(Material to process)
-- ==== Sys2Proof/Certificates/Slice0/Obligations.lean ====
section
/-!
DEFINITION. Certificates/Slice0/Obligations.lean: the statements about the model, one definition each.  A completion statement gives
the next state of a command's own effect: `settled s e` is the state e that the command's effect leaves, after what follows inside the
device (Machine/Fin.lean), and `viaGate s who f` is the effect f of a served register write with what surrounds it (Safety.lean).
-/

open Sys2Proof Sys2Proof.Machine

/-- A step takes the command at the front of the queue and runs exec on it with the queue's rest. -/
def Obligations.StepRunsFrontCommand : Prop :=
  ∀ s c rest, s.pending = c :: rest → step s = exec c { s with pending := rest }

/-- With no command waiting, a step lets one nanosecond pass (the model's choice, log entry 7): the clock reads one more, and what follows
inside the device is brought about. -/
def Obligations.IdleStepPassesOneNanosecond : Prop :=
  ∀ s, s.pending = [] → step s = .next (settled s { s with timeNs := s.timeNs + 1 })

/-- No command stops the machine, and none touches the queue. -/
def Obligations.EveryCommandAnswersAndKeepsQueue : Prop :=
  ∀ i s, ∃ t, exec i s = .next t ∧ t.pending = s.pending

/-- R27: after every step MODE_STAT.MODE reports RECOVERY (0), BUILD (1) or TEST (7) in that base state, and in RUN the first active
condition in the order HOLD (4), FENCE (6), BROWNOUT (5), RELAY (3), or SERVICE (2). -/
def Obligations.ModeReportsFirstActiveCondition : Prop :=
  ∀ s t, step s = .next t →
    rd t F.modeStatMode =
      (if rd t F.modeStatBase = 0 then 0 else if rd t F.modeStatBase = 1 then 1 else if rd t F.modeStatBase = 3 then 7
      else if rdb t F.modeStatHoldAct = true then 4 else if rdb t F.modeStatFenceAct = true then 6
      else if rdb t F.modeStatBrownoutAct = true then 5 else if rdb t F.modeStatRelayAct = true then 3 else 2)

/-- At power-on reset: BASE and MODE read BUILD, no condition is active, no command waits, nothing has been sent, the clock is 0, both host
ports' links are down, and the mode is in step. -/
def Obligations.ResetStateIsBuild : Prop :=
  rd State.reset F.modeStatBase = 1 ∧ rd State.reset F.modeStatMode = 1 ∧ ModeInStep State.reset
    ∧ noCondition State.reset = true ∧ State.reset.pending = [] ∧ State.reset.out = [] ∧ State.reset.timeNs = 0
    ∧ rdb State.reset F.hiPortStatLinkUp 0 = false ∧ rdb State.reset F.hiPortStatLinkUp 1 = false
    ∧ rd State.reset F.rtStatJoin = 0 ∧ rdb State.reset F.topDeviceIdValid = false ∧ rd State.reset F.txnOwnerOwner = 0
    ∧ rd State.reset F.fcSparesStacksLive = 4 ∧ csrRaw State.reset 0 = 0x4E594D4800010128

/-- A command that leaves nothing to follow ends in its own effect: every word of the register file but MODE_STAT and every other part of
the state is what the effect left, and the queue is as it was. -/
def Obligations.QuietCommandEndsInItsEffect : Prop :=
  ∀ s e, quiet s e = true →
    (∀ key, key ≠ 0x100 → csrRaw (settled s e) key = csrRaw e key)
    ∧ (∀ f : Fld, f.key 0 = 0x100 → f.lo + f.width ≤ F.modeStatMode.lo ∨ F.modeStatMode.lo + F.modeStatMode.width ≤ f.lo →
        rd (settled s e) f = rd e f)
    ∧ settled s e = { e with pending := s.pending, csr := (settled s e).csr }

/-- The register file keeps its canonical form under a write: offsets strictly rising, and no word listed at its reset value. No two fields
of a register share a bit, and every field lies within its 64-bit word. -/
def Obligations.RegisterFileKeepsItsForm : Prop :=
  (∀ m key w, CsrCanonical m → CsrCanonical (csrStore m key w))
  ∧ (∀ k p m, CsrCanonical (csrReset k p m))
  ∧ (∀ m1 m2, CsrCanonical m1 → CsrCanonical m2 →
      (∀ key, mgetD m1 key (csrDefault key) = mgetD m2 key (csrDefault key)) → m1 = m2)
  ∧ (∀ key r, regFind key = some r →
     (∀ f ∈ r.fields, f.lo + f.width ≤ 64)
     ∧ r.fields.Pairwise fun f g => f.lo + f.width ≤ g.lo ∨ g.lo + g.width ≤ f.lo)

* * *

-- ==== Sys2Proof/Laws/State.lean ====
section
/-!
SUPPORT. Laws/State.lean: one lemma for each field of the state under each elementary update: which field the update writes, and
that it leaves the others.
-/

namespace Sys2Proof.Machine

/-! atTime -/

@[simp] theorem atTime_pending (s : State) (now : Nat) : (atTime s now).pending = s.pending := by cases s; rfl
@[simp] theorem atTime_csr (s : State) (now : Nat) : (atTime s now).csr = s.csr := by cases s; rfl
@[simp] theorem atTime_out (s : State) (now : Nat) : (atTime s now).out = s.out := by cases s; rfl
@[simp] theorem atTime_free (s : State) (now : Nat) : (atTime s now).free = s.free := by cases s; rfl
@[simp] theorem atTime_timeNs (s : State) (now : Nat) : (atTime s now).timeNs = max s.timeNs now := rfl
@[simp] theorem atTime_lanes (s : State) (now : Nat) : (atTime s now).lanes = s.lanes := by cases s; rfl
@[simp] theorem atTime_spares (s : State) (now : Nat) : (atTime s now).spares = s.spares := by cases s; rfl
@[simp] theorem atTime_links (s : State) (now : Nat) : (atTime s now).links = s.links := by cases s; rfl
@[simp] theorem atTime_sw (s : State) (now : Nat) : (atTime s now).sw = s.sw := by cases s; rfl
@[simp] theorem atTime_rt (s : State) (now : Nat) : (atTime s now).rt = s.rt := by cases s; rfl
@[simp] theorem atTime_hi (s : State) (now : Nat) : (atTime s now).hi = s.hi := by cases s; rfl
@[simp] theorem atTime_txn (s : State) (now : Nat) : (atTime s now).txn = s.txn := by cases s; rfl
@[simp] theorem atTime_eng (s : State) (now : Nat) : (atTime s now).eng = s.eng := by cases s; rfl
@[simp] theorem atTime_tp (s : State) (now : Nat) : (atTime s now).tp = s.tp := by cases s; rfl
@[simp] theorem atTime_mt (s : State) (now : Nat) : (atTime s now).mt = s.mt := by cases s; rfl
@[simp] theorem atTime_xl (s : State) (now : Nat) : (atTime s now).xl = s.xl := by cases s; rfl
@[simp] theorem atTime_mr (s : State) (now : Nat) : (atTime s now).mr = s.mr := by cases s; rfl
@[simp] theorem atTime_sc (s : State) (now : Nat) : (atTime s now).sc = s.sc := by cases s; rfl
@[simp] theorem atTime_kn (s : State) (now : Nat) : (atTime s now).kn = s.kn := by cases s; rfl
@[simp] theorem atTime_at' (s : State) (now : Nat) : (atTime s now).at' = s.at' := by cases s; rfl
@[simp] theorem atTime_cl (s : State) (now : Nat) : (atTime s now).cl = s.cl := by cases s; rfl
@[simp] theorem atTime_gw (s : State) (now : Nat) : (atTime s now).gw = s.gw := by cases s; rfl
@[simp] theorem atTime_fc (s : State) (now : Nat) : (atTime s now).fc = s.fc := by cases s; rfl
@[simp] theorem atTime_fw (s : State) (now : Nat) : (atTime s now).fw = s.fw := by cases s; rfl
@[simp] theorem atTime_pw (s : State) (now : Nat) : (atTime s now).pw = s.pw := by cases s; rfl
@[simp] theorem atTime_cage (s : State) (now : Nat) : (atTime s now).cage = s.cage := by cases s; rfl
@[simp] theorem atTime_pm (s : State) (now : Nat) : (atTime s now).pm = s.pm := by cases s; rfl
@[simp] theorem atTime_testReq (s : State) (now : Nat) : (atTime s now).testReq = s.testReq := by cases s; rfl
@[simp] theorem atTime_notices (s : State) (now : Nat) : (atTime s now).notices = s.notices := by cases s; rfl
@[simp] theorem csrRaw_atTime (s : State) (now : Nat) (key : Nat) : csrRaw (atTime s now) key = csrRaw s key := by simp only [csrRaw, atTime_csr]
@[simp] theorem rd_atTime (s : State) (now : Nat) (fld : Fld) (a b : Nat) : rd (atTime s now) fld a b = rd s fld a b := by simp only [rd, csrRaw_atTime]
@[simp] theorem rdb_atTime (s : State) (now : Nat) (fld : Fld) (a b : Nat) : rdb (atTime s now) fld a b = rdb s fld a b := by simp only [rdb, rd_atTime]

(Description of the task)
I need each line of the entries that holds the string "then" located and copied.

(Exercise result)
      (if rd t F.modeStatBase = 0 then 0 else if rd t F.modeStatBase = 1 then 1 else if rd t F.modeStatBase = 3 then 7
      else if rdb t F.modeStatHoldAct = true then 4 else if rdb t F.modeStatFenceAct = true then 6
      else if rdb t F.modeStatBrownoutAct = true then 5 else if rdb t F.modeStatRelayAct = true then 3 else 2)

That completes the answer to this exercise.